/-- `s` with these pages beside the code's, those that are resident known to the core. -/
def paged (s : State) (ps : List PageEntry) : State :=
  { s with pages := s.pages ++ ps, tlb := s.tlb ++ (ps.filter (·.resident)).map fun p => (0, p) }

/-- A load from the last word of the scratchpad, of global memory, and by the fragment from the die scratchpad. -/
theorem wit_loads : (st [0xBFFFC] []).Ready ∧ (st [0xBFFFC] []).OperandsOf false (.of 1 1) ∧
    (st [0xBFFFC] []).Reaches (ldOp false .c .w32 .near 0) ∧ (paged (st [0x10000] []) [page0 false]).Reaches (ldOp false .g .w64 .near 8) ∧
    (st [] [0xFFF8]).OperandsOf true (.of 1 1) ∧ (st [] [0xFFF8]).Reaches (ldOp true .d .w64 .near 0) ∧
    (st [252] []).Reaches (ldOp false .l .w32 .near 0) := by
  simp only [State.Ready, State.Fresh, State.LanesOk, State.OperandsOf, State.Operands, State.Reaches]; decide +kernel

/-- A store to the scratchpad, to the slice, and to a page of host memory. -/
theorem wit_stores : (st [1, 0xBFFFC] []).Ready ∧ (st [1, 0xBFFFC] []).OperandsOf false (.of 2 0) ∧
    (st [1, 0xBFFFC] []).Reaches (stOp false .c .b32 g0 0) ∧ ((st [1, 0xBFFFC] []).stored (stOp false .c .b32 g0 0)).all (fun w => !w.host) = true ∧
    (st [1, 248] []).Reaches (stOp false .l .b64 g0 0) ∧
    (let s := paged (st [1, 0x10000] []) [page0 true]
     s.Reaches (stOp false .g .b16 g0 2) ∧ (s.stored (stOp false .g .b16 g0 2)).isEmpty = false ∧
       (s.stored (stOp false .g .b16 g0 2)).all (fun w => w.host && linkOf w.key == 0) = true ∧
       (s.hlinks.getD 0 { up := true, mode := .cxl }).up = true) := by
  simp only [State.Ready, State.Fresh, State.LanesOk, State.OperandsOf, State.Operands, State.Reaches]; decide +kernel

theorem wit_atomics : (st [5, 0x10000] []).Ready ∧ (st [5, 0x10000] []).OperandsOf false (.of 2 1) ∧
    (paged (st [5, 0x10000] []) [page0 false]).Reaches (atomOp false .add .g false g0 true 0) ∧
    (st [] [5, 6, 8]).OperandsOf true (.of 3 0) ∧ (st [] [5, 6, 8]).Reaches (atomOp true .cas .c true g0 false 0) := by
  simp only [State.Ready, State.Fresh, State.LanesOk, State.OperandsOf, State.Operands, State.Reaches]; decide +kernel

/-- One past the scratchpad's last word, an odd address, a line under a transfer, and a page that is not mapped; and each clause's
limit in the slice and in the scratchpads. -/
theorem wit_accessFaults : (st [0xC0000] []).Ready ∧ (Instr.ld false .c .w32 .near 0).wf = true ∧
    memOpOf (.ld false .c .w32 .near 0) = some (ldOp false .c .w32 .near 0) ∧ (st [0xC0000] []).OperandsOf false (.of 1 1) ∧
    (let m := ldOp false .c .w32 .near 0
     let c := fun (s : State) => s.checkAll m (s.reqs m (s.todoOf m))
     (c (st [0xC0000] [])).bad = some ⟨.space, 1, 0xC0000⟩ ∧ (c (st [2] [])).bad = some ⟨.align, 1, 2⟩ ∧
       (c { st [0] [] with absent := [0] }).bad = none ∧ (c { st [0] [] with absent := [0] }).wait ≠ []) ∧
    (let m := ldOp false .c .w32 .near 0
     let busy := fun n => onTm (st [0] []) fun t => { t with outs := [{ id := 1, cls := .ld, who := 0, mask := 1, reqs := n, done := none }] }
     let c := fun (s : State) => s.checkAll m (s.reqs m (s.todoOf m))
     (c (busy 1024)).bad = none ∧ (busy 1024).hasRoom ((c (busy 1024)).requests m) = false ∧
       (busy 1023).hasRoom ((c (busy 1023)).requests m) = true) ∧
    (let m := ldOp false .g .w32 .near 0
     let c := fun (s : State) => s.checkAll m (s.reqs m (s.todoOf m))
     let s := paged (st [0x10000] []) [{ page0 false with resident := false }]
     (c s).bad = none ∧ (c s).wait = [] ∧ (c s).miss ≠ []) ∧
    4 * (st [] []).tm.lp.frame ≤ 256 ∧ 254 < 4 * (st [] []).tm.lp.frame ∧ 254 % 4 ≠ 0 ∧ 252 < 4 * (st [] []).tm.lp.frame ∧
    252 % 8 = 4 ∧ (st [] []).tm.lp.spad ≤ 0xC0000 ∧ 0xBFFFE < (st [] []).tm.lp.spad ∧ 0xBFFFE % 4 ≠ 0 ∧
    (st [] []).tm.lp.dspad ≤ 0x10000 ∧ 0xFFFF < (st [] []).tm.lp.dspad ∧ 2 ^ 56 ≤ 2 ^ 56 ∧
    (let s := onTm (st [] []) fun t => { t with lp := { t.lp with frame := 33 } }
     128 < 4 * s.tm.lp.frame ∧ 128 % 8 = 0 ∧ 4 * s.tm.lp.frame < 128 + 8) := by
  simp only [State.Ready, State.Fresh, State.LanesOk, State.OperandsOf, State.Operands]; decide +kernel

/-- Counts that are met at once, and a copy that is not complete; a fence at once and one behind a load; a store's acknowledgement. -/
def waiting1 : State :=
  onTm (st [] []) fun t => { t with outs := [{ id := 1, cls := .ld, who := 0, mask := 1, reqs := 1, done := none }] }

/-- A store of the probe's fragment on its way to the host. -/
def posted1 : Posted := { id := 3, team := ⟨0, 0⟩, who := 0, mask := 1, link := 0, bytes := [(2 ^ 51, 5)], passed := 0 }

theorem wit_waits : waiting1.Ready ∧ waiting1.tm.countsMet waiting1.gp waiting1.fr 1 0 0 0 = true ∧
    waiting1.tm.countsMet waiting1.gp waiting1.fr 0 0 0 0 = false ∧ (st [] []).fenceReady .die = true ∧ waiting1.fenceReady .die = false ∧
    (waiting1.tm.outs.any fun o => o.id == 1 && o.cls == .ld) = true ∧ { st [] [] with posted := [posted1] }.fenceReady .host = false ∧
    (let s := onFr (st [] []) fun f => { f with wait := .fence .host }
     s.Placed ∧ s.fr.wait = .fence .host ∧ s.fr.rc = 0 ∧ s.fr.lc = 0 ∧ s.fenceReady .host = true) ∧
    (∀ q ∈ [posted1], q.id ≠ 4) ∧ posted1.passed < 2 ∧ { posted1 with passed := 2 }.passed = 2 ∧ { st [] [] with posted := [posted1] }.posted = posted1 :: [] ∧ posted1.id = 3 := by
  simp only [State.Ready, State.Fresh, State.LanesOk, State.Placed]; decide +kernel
==
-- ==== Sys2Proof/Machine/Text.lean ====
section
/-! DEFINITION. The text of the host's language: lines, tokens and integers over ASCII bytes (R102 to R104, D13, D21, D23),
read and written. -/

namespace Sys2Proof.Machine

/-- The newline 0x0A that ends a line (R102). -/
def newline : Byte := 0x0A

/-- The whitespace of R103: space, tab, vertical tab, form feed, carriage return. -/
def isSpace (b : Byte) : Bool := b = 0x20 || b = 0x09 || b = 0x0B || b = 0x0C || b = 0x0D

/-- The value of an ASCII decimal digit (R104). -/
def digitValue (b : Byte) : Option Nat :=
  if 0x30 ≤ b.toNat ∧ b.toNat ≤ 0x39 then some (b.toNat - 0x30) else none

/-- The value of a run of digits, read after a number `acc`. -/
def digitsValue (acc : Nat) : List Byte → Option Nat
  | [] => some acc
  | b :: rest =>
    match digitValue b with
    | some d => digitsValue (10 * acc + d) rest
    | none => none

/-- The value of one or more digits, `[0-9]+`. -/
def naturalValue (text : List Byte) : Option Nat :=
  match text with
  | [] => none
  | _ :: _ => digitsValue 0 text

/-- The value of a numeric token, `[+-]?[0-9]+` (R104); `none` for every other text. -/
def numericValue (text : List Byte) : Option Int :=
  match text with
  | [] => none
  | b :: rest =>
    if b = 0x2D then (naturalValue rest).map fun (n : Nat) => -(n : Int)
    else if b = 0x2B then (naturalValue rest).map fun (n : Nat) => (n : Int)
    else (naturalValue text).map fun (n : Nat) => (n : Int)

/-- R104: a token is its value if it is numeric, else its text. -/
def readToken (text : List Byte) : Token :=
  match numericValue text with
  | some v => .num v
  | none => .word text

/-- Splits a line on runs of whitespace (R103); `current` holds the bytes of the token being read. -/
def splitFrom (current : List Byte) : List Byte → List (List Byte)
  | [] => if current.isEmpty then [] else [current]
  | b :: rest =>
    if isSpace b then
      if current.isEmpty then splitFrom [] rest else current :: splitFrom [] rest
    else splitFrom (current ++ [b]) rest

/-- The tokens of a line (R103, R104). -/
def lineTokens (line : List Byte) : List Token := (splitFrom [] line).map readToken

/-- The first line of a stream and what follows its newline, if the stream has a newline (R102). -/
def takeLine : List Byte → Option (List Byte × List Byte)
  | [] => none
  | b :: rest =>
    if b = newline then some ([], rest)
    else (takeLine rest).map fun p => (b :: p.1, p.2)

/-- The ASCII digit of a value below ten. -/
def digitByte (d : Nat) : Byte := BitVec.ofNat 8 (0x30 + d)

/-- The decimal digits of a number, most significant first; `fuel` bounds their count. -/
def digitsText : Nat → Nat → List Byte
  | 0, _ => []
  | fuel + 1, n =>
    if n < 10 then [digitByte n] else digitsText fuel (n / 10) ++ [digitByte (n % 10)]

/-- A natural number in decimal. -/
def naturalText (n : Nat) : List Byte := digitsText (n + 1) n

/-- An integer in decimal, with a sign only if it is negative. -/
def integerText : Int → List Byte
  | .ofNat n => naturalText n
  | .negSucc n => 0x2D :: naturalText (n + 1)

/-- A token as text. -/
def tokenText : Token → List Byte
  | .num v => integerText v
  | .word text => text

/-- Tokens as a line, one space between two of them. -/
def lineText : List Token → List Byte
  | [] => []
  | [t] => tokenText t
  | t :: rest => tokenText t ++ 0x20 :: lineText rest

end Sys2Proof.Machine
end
--
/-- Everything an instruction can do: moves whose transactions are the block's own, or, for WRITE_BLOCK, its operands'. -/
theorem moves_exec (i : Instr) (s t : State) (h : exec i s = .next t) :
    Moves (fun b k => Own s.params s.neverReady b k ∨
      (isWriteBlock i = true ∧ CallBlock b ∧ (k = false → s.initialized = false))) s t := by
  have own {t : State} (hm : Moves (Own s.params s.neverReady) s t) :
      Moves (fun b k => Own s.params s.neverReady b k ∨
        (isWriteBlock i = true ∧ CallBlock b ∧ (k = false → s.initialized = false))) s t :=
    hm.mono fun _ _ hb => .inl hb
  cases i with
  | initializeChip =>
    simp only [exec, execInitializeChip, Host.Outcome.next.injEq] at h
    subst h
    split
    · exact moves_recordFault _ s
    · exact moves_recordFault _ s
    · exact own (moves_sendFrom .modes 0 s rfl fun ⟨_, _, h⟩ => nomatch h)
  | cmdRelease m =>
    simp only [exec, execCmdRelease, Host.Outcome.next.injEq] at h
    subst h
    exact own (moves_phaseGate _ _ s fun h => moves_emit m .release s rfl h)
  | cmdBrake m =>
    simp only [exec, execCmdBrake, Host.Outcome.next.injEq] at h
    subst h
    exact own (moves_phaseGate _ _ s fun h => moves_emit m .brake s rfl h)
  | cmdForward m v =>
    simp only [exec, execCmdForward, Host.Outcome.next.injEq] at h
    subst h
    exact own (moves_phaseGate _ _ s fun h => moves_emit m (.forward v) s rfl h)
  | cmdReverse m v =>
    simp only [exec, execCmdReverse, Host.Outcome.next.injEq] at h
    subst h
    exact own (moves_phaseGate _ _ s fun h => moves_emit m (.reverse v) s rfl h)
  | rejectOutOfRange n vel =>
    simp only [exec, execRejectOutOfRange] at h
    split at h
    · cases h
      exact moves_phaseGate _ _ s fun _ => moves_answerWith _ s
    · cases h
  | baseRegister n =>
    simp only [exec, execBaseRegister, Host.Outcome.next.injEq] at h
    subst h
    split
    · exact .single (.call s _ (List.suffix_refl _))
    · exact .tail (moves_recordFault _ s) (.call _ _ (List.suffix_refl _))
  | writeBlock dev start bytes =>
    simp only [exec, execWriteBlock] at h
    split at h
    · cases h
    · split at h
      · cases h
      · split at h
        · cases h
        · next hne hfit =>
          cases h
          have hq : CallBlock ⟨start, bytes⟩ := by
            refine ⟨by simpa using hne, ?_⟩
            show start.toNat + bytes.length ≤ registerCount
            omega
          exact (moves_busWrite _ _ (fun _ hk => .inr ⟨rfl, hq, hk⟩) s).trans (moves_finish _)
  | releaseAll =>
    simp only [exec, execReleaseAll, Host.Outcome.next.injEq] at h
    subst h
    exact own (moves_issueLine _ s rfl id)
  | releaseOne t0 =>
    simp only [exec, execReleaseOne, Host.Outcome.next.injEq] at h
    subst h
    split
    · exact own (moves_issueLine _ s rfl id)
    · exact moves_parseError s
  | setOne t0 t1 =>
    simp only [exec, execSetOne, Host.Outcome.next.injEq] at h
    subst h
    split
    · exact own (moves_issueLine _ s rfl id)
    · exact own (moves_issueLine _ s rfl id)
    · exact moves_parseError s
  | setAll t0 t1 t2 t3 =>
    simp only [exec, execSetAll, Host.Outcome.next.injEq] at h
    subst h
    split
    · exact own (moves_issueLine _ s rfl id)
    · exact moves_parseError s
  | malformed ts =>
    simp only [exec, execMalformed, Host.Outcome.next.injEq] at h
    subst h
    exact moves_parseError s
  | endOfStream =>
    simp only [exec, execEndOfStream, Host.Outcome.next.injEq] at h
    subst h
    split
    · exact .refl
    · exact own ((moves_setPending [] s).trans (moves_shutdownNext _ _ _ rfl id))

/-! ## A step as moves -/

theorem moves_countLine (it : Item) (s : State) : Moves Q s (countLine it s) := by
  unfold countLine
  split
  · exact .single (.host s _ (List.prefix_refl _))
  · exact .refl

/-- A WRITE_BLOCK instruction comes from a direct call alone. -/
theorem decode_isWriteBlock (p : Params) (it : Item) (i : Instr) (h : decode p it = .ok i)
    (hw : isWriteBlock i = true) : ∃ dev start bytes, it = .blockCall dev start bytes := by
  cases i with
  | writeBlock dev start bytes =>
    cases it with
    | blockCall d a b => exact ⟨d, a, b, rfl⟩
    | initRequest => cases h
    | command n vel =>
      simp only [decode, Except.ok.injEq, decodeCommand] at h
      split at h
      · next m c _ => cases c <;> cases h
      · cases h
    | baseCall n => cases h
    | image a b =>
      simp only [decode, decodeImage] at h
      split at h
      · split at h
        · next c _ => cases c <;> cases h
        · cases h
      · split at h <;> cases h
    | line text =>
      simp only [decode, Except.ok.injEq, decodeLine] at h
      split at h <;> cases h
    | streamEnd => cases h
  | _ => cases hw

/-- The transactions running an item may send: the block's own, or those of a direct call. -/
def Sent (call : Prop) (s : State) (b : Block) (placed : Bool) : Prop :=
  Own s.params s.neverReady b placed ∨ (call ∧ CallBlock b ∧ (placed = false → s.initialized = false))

▶ [EXERCISE AIM]: Retype exactly the lines of the data above that fall between the line with "(let m := ldOp false .g .w32 .near 0" and the line with "theorem wit_waits : waiting1.Ready", inclusive, and add nothing.

▶ [TASK RESPONSE]:
    (let m := ldOp false .g .w32 .near 0
     let c := fun (s : State) => s.checkAll m (s.reqs m (s.todoOf m))
     let s := paged (st [0x10000] []) [{ page0 false with resident := false }]
     (c s).bad = none ∧ (c s).wait = [] ∧ (c s).miss ≠ []) ∧
    4 * (st [] []).tm.lp.frame ≤ 256 ∧ 254 < 4 * (st [] []).tm.lp.frame ∧ 254 % 4 ≠ 0 ∧ 252 < 4 * (st [] []).tm.lp.frame ∧
    252 % 8 = 4 ∧ (st [] []).tm.lp.spad ≤ 0xC0000 ∧ 0xBFFFE < (st [] []).tm.lp.spad ∧ 0xBFFFE % 4 ≠ 0 ∧
    (st [] []).tm.lp.dspad ≤ 0x10000 ∧ 0xFFFF < (st [] []).tm.lp.dspad ∧ 2 ^ 56 ≤ 2 ^ 56 ∧
    (let s := onTm (st [] []) fun t => { t with lp := { t.lp with frame := 33 } }
     128 < 4 * s.tm.lp.frame ∧ 128 % 8 = 0 ∧ 4 * s.tm.lp.frame < 128 + 8) := by
  simp only [State.Ready, State.Fresh, State.LanesOk, State.OperandsOf, State.Operands]; decide +kernel

/-- Counts that are met at once, and a copy that is not complete; a fence at once and one behind a load; a store's acknowledgement. -/
def waiting1 : State :=
  onTm (st [] []) fun t => { t with outs := [{ id := 1, cls := .ld, who := 0, mask := 1, reqs := 1, done := none }] }

/-- A store of the probe's fragment on its way to the host. -/
def posted1 : Posted := { id := 3, team := ⟨0, 0⟩, who := 0, mask := 1, link := 0, bytes := [(2 ^ 51, 5)], passed := 0 }

theorem wit_waits : waiting1.Ready ∧ waiting1.tm.countsMet waiting1.gp waiting1.fr 1 0 0 0 = true ∧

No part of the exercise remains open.